- _WORK INSTRUCTIONS_
Print exactly what the entries say, line by line, from the first line down to the one with "namespace Sys2Proof.Machine", inclusive.

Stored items

-- ==== Sys2Proof/Laws/FrameOps4.lean ====
section
/-! SUPPORT. Frames of the shared operations, part 4 of 6, callees before callers: `<op>_chg` names every table the operation may change, and
`<op>_keep` carries a frame through it (`_keep_eq` where it answers a value beside the device); a caller cites them and does not unfold. -/

namespace Sys2Proof.Machine

theorem Dev.flr_chg : ∀ d a1, Dev.changesOnly [.regs, .stampHold, .log, .logSeq, .msix, .msixPend, .evt, .kqp, .ldg, .hif] d (Dev.flr d a1) := by
  intro d a1
  unfold Dev.flr
  repeat' first
    | (with_reducible assumption)
    | (with_reducible exact chg_refl _ _)
    | ((with_reducible apply Dev.flrPartition_keep); exact rfl)
    | ((with_reducible apply Dev.hifRaise_keep); exact rfl)
    | ((with_reducible apply Dev.resetConfig_keep); exact rfl)
    | ((with_reducible apply Dev.setStampHold_keep); exact rfl)
    | (with_reducible apply chg_ite)
    | (with_reducible apply chg_foldl)
    | (with_reducible apply chg_foldl_snd)
    | (with_reducible apply chg_ite_snd)
    | intro _ _ _
    | intro _
    | split
    | (dsimp -proj only)

theorem Dev.flr_keep {t d0 d a1} (hs : tablesIn [.regs, .stampHold, .log, .logSeq, .msix, .msixPend, .evt, .kqp, .ldg, .hif] t = true) (hx : Dev.changesOnly t d0 d) : Dev.changesOnly t d0 (Dev.flr d a1) :=
  chg_step (Dev.flr_chg _ _) hs hx

theorem Dev.flushAll_chg : ∀ l d e, Dev.flushAll d l = some e → Dev.changesOnly [.regs, .t1, .tir] d e
  | [], d, e, h => by injection h with h; subst h; exact chg_refl _ _
  | k :: ks, d, e, h => by
    unfold Dev.flushAll at h
    split at h
    · rename_i h1; exact chg_step (Dev.flushAll_chg ks _ _ h) rfl (Dev.flush0_chg _ _ _ h1)
    · contradiction

theorem Dev.flushAll_keep {t d0 d l e} (h : Dev.flushAll d l = some e) (hs : tablesIn [.regs, .t1, .tir] t = true) (hx : Dev.changesOnly t d0 d) :
    Dev.changesOnly t d0 e :=
  chg_step (Dev.flushAll_chg _ _ _ h) hs hx

theorem Dev.stageT1_keep {t d0 d l k e} (h : Dev.stageT1 d l k = some e) (hs : tablesIn [.regs, .t1, .tir] t = true) (hx : Dev.changesOnly t d0 d) :
    Dev.changesOnly t d0 e := by
  unfold Dev.stageT1 at h
  split at h
  · exact absurd h (by simp)
  · rename_i d1 h1
    split at h
    · exact absurd h (by simp)
    · injection h with h; subst h; exact Dev.flushAll_keep h1 hs hx

theorem Dev.flushRange_chg : ∀ d a1 a2 a3, Dev.changesOnly [.t1, .tir] d (Dev.flushRange d a1 a2 a3) := by
  intro d a1 a2 a3
  unfold Dev.flushRange
  repeat' first
    | (with_reducible assumption)
    | (with_reducible exact chg_refl _ _)
    | ((with_reducible apply Dev.pour1_keep); exact rfl)
    | ((with_reducible apply Dev.setUnit_keep); exact rfl)
    | (with_reducible apply chg_ite)
    | (with_reducible apply chg_foldl)
    | (with_reducible apply chg_foldl_snd)
    | (with_reducible apply chg_ite_snd)
    | intro _ _ _
    | intro _
    | split
    | (dsimp -proj only)

theorem Dev.flushRange_keep {t d0 d a1 a2 a3} (hs : tablesIn [.t1, .tir] t = true) (hx : Dev.changesOnly t d0 d) : Dev.changesOnly t d0 (Dev.flushRange d a1 a2 a3) :=
  chg_step (Dev.flushRange_chg _ _ _ _) hs hx

theorem Dev.freeTested_chg : ∀ d a1, Dev.changesOnly [.regs, .log, .logSeq, .spr, .evt, .kqp, .hlt] d (Dev.freeTested d a1) := by
  intro d a1
  unfold Dev.freeTested
  repeat' first
    | (with_reducible assumption)
    | (with_reducible exact chg_refl _ _)
    | ((with_reducible apply Dev.endTest_keep); exact rfl)
    | (with_reducible apply chg_ite)
    | (with_reducible apply chg_foldl)
    | (with_reducible apply chg_foldl_snd)
    | (with_reducible apply chg_ite_snd)
    | intro _ _ _
    | intro _
    | split
    | (dsimp -proj only)

theorem Dev.freeTested_keep {t d0 d a1} (hs : tablesIn [.regs, .log, .logSeq, .spr, .evt, .kqp, .hlt] t = true) (hx : Dev.changesOnly t d0 d) : Dev.changesOnly t d0 (Dev.freeTested d a1) :=
  chg_step (Dev.freeTested_chg _ _) hs hx

theorem Dev.freshLanes_chg : ∀ d, Dev.changesOnly [.regs] d (Dev.freshLanes d) := by
  intro d
  unfold Dev.freshLanes
  repeat' first
    | (with_reducible assumption)
    | (with_reducible exact chg_refl _ _)
    | ((with_reducible apply Dev.wr_keep); exact rfl)
    | (with_reducible apply chg_ite)
    | (with_reducible apply chg_foldl)
    | (with_reducible apply chg_foldl_snd)
    | (with_reducible apply chg_ite_snd)
    | intro _ _ _
    | intro _
    | split
    | (dsimp -proj only)

theorem Dev.freshLanes_keep {t d0 d} (hs : tablesIn [.regs] t = true) (hx : Dev.changesOnly t d0 d) : Dev.changesOnly t d0 (Dev.freshLanes d) :=
  chg_step (Dev.freshLanes_chg _) hs hx

theorem Dev.frozenSkip_chg : ∀ d a1 a2 a3 a4, Dev.changesOnly [.regs, .log, .logSeq, .evt, .kqp, .ldg, .acr] d (Dev.frozenSkip d a1 a2 a3 a4) := by
  intro d a1 a2 a3 a4
  unfold Dev.frozenSkip
  repeat' first
    | (with_reducible assumption)
    | (with_reducible exact chg_refl _ _)
    | ((with_reducible apply Dev.incSat_keep); exact rfl)
    | ((with_reducible apply Dev.partRan_keep); exact rfl)
    | ((with_reducible apply Dev.raise_keep); exact rfl)
    | ((with_reducible apply Dev.setGrpStats_keep); exact rfl)
    | ((with_reducible apply Dev.setJob_keep); exact rfl)
    | (with_reducible apply chg_ite)
    | (with_reducible apply chg_foldl)
    | (with_reducible apply chg_foldl_snd)
    | (with_reducible apply chg_ite_snd)
    | intro _ _ _
    | intro _
    | split
    | (dsimp -proj only)

theorem Dev.frozenSkip_keep {t d0 d a1 a2 a3 a4} (hs : tablesIn [.regs, .log, .logSeq, .evt, .kqp, .ldg, .acr] t = true) (hx : Dev.changesOnly t d0 d) : Dev.changesOnly t d0 (Dev.frozenSkip d a1 a2 a3 a4) :=
  chg_step (Dev.frozenSkip_chg _ _ _ _ _) hs hx

theorem Dev.fwOp_keep {t d0 d f} (hs : tablesIn [.regs, .log, .logSeq, .evt] t = true) (ha : ∀ e, Dev.changesOnly t d0 e → Dev.changesOnly t d0 (f e)) (hx : Dev.changesOnly t d0 d) :
    Dev.changesOnly t d0 (Dev.fwOp d f) := by
  unfold Dev.fwOp
  refine chg_ite (Dev.badAccess_keep (tablesIn_trans (by exact rfl) hs) hx) (ha _ hx)

theorem Dev.fwWrite_chg : ∀ d a1, Dev.changesOnly [.regs, .log, .logSeq, .evt, .sec] d (Dev.fwWrite d a1) := by
  intro d a1
  unfold Dev.fwWrite
  repeat' first
    | (with_reducible assumption)
    | (with_reducible exact chg_refl _ _)
    | ((with_reducible apply Dev.fwOp_keep); exact rfl)
    | ((with_reducible apply Dev.raise_keep); exact rfl)
    | ((with_reducible apply Dev.setFlag_keep); exact rfl)
    | ((with_reducible apply Dev.setSec_keep); exact rfl)
    | ((with_reducible apply Dev.wr_keep); exact rfl)
    | (with_reducible apply chg_ite)
    | (with_reducible apply chg_foldl)
    | (with_reducible apply chg_foldl_snd)
    | (with_reducible apply chg_ite_snd)
    | intro _ _ _
    | intro _
    | split
    | (dsimp -proj only)

theorem Dev.fwWrite_keep {t d0 d a1} (hs : tablesIn [.regs, .log, .logSeq, .evt, .sec] t = true) (hx : Dev.changesOnly t d0 d) : Dev.changesOnly t d0 (Dev.fwWrite d a1) :=
  chg_step (Dev.fwWrite_chg _ _) hs hx

theorem Dev.isolate_chg : ∀ d a1 a2, Dev.changesOnly [.regs, .log, .logSeq, .evt, .kqp] d (Dev.isolate d a1 a2) := by
  intro d a1 a2
  unfold Dev.isolate
  repeat' first
    | (with_reducible assumption)
    | (with_reducible exact chg_refl _ _)
    | ((with_reducible apply Dev.failPart_keep); exact rfl)
    | ((with_reducible apply Dev.refused_keep); exact rfl)
    | (with_reducible apply chg_ite)
    | (with_reducible apply chg_foldl)
    | (with_reducible apply chg_foldl_snd)
    | (with_reducible apply chg_ite_snd)
    | intro _ _ _
    | intro _
    | split
    | (dsimp -proj only)

theorem Dev.isolate_keep {t d0 d a1 a2} (hs : tablesIn [.regs, .log, .logSeq, .evt, .kqp] t = true) (hx : Dev.changesOnly t d0 d) : Dev.changesOnly t d0 (Dev.isolate d a1 a2) :=
  chg_step (Dev.isolate_chg _ _ _) hs hx

theorem Dev.gate_keep {t d0 d x l act} (hs : tablesIn [.regs, .log, .logSeq, .evt, .kqp] t = true) (ha : ∀ e, Dev.changesOnly t d0 e → Dev.changesOnly t d0 (act e)) (hx : Dev.changesOnly t d0 d) :
    Dev.changesOnly t d0 (Dev.gate d x l act) := by
  unfold Dev.gate
  split
  · exact chg_ite (Dev.isolate_keep (tablesIn_trans (by exact rfl) hs) hx) (Dev.failPart_keep (tablesIn_trans (by exact rfl) hs) hx)
  · exact chg_ite (ha _ hx) hx

theorem Dev.glbHealth_chg : ∀ d, Dev.changesOnly [.regs, .log, .logSeq, .evt] d (Dev.glbHealth d) := by
  intro d
  unfold Dev.glbHealth
  repeat' first
    | (with_reducible assumption)
    | (with_reducible exact chg_refl _ _)
    | ((with_reducible apply Dev.setHealth_keep); exact rfl)
    | (with_reducible apply chg_ite)
    | (with_reducible apply chg_foldl)
    | (with_reducible apply chg_foldl_snd)
    | (with_reducible apply chg_ite_snd)
    | intro _ _ _
    | intro _
    | split
    | (dsimp -proj only)

theorem Dev.glbHealth_keep {t d0 d} (hs : tablesIn [.regs, .log, .logSeq, .evt] t = true) (hx : Dev.changesOnly t d0 d) : Dev.changesOnly t d0 (Dev.glbHealth d) :=
  chg_step (Dev.glbHealth_chg _) hs hx

theorem Dev.groupTouched_chg : ∀ d a1, Dev.changesOnly [.regs, .col] d (Dev.groupTouched d a1) := by
  intro d a1
  unfold Dev.groupTouched
  repeat' first
    | (with_reducible assumption)
    | (with_reducible exact chg_refl _ _)
    | ((with_reducible apply Dev.applyGroups_keep); exact rfl)
    | ((with_reducible apply Dev.setCol_keep); exact rfl)
    | (with_reducible apply chg_ite)
    | (with_reducible apply chg_foldl)
    | (with_reducible apply chg_foldl_snd)
    | (with_reducible apply chg_ite_snd)
    | intro _ _ _
    | intro _
    | split
    | (dsimp -proj only)

theorem Dev.groupTouched_keep {t d0 d a1} (hs : tablesIn [.regs, .col] t = true) (hx : Dev.changesOnly t d0 d) : Dev.changesOnly t d0 (Dev.groupTouched d a1) :=
  chg_step (Dev.groupTouched_chg _ _) hs hx

theorem Dev.hbmError_chg : ∀ d a1 a2 a3, Dev.changesOnly [.regs, .log, .logSeq, .evt, .tir] d (Dev.hbmError d a1 a2 a3) := by
  intro d a1 a2 a3
  unfold Dev.hbmError
  repeat' first
    | (with_reducible assumption)
    | (with_reducible exact chg_refl _ _)
    | ((with_reducible apply Dev.incSat_keep); exact rfl)
    | ((with_reducible apply Dev.raise_keep); exact rfl)
    | ((with_reducible apply Dev.raiseBits_keep); exact rfl)
    | ((with_reducible apply Dev.setTir_keep); exact rfl)
    | ((with_reducible apply Dev.wr_keep); exact rfl)
    | (with_reducible apply chg_ite)
    | (with_reducible apply chg_foldl)
    | (with_reducible apply chg_foldl_snd)
    | (with_reducible apply chg_ite_snd)
    | intro _ _ _
    | intro _
    | split
    | (dsimp -proj only)

theorem Dev.hbmError_keep {t d0 d a1 a2 a3} (hs : tablesIn [.regs, .log, .logSeq, .evt, .tir] t = true) (hx : Dev.changesOnly t d0 d) : Dev.changesOnly t d0 (Dev.hbmError d a1 a2 a3) :=
  chg_step (Dev.hbmError_chg _ _ _ _) hs hx

theorem Dev.headerRwl_chg : ∀ d a1 a2 a3, Dev.changesOnly [.regs] d (Dev.headerRwl d a1 a2 a3).1 := by
  intro d a1 a2 a3
  unfold Dev.headerRwl
  repeat' first
    | (with_reducible assumption)
    | (with_reducible exact chg_refl _ _)
    | ((with_reducible apply Dev.wr_keep); exact rfl)
    | (with_reducible apply chg_ite)
    | (with_reducible apply chg_foldl)
    | (with_reducible apply chg_foldl_snd)
    | (with_reducible apply chg_ite_snd)
    | intro _ _ _
    | intro _
    | split
    | (dsimp -proj only)

theorem Dev.headerRwl_chg_eq : ∀ d a1 a2 a3 e x0, Dev.headerRwl d a1 a2 a3 = (e, x0) → Dev.changesOnly [.regs] d e := by
  intro d a1 a2 a3 e x0 h
  have := Dev.headerRwl_chg d a1 a2 a3
  rw [h] at this
  exact this

theorem Dev.headerRwl_keep {t d0 d a1 a2 a3} (hs : tablesIn [.regs] t = true) (hx : Dev.changesOnly t d0 d) : Dev.changesOnly t d0 ((Dev.headerRwl d a1 a2 a3).1) :=
  chg_step (Dev.headerRwl_chg _ _ _ _) hs hx

theorem Dev.headerRwl_keep_eq {t d0 d a1 a2 a3 e x0} (h : Dev.headerRwl d a1 a2 a3 = (e, x0)) (hs : tablesIn [.regs] t = true) (hx : Dev.changesOnly t d0 d) : Dev.changesOnly t d0 e :=
  chg_step (Dev.headerRwl_chg_eq _ _ _ _ _ _ h) hs hx

theorem Dev.hearRank_chg : ∀ d a1 a2, Dev.changesOnly [.col] d (Dev.hearRank d a1 a2) := by
  intro d a1 a2
  unfold Dev.hearRank
  repeat' first
    | (with_reducible assumption)
    | (with_reducible exact chg_refl _ _)
    | ((with_reducible apply Dev.setCol_keep); exact rfl)
    | (with_reducible apply chg_ite)
    | (with_reducible apply chg_foldl)
    | (with_reducible apply chg_foldl_snd)
    | (with_reducible apply chg_ite_snd)
    | intro _ _ _
    | intro _
    | split
    | (dsimp -proj only)

theorem Dev.hearRank_keep {t d0 d a1 a2} (hs : tablesIn [.col] t = true) (hx : Dev.changesOnly t d0 d) : Dev.changesOnly t d0 (Dev.hearRank d a1 a2) :=
  chg_step (Dev.hearRank_chg _ _ _) hs hx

- _REPLY TO THE EXERCISE_
-- ==== Sys2Proof/Laws/FrameOps4.lean ====
section
/-! SUPPORT. Frames of the shared operations, part 4 of 6, callees before callers: `<op>_chg` names every table the operation may change, and
`<op>_keep` carries a frame through it (`_keep_eq` where it answers a value beside the device); a caller cites them and does not unfold. -/

namespace Sys2Proof.Machine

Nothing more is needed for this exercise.